Available data section start
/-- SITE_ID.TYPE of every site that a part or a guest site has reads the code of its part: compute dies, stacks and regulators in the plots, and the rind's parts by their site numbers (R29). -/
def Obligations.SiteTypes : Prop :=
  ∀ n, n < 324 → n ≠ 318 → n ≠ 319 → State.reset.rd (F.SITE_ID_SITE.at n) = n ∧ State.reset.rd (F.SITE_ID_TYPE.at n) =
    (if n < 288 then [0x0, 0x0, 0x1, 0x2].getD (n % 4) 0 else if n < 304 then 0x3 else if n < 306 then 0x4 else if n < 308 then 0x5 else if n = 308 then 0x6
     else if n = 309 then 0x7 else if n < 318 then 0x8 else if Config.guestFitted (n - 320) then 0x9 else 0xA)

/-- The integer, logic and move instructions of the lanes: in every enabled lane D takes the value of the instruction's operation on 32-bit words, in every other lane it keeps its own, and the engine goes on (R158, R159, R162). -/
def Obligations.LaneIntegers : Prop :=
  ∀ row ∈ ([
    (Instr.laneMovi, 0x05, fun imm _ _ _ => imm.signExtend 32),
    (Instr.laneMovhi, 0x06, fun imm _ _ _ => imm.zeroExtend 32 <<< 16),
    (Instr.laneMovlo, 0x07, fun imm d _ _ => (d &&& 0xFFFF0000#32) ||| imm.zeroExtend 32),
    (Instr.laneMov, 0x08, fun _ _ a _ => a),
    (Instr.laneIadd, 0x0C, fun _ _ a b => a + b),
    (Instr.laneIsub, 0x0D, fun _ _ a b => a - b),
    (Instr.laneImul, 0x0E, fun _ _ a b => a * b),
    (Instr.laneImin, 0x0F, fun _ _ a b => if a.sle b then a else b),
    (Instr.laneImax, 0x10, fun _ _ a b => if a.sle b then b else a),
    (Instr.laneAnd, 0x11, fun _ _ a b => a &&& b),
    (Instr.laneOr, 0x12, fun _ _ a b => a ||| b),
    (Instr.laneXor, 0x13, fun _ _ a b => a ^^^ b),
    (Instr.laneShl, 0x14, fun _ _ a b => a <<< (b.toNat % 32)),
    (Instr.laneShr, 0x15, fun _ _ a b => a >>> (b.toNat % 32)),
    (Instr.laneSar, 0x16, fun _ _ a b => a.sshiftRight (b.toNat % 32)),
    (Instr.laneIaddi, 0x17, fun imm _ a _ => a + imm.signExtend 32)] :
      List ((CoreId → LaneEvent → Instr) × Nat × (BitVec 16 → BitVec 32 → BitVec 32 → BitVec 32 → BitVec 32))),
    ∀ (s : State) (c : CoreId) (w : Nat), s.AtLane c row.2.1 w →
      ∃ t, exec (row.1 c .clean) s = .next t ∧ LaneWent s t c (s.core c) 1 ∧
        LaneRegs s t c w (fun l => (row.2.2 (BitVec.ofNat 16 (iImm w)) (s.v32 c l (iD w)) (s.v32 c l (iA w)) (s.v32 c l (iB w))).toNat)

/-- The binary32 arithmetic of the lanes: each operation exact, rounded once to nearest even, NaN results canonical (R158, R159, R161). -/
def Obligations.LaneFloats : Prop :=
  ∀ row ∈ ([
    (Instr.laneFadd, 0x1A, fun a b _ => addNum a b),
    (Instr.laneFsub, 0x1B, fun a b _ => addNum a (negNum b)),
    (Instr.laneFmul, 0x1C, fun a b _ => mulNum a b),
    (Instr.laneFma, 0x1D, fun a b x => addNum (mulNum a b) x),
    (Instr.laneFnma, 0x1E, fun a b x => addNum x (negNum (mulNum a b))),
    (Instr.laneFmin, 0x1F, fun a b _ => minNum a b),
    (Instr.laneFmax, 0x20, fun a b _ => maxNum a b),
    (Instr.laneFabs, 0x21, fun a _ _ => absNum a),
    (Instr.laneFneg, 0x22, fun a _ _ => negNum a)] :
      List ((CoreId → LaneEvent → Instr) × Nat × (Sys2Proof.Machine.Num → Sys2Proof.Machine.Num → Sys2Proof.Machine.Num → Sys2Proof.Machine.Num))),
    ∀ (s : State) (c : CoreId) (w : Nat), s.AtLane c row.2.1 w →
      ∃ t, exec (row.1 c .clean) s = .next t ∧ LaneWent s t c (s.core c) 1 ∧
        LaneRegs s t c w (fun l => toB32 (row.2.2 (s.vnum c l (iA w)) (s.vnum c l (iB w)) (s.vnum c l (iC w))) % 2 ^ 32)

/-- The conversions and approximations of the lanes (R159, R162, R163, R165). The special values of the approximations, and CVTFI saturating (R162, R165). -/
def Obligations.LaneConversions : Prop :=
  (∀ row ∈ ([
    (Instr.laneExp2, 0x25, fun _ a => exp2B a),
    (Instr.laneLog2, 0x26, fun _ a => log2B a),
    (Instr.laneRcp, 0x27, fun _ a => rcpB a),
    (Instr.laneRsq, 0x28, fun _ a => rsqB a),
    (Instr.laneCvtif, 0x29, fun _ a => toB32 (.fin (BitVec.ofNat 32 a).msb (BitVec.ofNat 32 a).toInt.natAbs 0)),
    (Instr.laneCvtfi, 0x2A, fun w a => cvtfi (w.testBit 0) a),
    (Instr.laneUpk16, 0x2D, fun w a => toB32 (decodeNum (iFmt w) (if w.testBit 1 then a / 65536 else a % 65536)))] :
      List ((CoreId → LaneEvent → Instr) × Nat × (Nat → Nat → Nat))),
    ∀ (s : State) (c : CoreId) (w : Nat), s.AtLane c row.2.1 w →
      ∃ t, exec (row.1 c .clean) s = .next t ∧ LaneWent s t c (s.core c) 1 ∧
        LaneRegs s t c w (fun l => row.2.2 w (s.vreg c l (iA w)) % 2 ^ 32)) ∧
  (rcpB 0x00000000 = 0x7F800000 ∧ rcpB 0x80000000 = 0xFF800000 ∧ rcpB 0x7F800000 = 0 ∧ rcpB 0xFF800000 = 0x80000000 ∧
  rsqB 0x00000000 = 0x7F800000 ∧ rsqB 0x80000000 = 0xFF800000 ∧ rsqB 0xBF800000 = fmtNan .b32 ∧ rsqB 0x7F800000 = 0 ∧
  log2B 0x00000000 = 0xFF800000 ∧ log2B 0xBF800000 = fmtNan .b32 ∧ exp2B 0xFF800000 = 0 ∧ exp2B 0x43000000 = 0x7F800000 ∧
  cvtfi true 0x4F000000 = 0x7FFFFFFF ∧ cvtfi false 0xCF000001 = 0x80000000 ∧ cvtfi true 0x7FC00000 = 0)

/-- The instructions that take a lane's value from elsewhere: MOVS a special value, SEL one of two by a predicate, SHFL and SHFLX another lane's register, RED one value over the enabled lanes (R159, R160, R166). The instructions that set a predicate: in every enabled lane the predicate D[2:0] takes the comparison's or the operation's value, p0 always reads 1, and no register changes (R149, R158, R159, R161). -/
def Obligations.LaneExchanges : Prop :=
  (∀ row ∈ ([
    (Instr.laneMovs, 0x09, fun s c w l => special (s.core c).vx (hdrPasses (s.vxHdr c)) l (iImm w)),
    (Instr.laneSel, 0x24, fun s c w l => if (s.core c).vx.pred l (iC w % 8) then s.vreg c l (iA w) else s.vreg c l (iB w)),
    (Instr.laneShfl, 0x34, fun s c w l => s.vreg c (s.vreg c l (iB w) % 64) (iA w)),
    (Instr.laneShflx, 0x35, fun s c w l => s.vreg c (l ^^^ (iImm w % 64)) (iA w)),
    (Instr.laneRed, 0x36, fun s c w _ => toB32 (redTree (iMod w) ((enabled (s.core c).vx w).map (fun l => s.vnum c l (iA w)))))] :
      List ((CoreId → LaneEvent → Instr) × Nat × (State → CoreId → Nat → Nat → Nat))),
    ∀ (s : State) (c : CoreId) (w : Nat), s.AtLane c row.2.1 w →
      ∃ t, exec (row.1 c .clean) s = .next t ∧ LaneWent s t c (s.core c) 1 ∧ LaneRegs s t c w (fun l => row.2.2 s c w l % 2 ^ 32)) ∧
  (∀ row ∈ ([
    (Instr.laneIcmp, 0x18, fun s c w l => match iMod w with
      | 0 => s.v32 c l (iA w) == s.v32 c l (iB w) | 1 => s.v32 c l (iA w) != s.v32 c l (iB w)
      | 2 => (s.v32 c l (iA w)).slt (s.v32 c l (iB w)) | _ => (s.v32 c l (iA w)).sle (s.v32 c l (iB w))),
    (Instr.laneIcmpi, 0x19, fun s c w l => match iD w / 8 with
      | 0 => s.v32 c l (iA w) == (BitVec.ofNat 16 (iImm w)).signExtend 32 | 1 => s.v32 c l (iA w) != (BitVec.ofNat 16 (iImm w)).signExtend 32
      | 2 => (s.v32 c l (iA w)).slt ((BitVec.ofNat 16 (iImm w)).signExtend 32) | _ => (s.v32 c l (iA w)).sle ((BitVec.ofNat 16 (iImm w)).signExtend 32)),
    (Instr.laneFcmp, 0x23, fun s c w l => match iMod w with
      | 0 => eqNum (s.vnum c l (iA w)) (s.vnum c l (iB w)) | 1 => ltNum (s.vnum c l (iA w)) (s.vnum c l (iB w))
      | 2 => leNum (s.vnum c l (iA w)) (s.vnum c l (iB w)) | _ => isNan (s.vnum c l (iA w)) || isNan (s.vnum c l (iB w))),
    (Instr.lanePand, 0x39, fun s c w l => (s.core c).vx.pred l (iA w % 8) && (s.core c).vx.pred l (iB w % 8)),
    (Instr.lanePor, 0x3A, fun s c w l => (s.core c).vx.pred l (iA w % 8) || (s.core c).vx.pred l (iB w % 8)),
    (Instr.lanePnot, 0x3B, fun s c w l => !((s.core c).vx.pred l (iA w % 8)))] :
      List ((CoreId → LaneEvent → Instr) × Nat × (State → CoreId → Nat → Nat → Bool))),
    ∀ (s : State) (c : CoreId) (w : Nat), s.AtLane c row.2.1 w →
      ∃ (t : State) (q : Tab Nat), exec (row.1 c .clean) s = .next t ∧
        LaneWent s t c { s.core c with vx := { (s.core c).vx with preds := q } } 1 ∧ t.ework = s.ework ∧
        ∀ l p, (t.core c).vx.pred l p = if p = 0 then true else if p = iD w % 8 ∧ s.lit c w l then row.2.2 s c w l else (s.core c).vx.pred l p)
Available data section end
■ Brief ■
Starting with the first line of the records, repeat every line up to and including the one containing "319 → State.reset.rd", and nothing else.

■ Response to the exercise ■
/-- SITE_ID.TYPE of every site that a part or a guest site has reads the code of its part: compute dies, stacks and regulators in the plots, and the rind's parts by their site numbers (R29). -/
def Obligations.SiteTypes : Prop :=
  ∀ n, n < 324 → n ≠ 318 → n ≠ 319 → State.reset.rd (F.SITE_ID_SITE.at n) = n ∧ State.reset.rd (F.SITE_ID_TYPE.at n) =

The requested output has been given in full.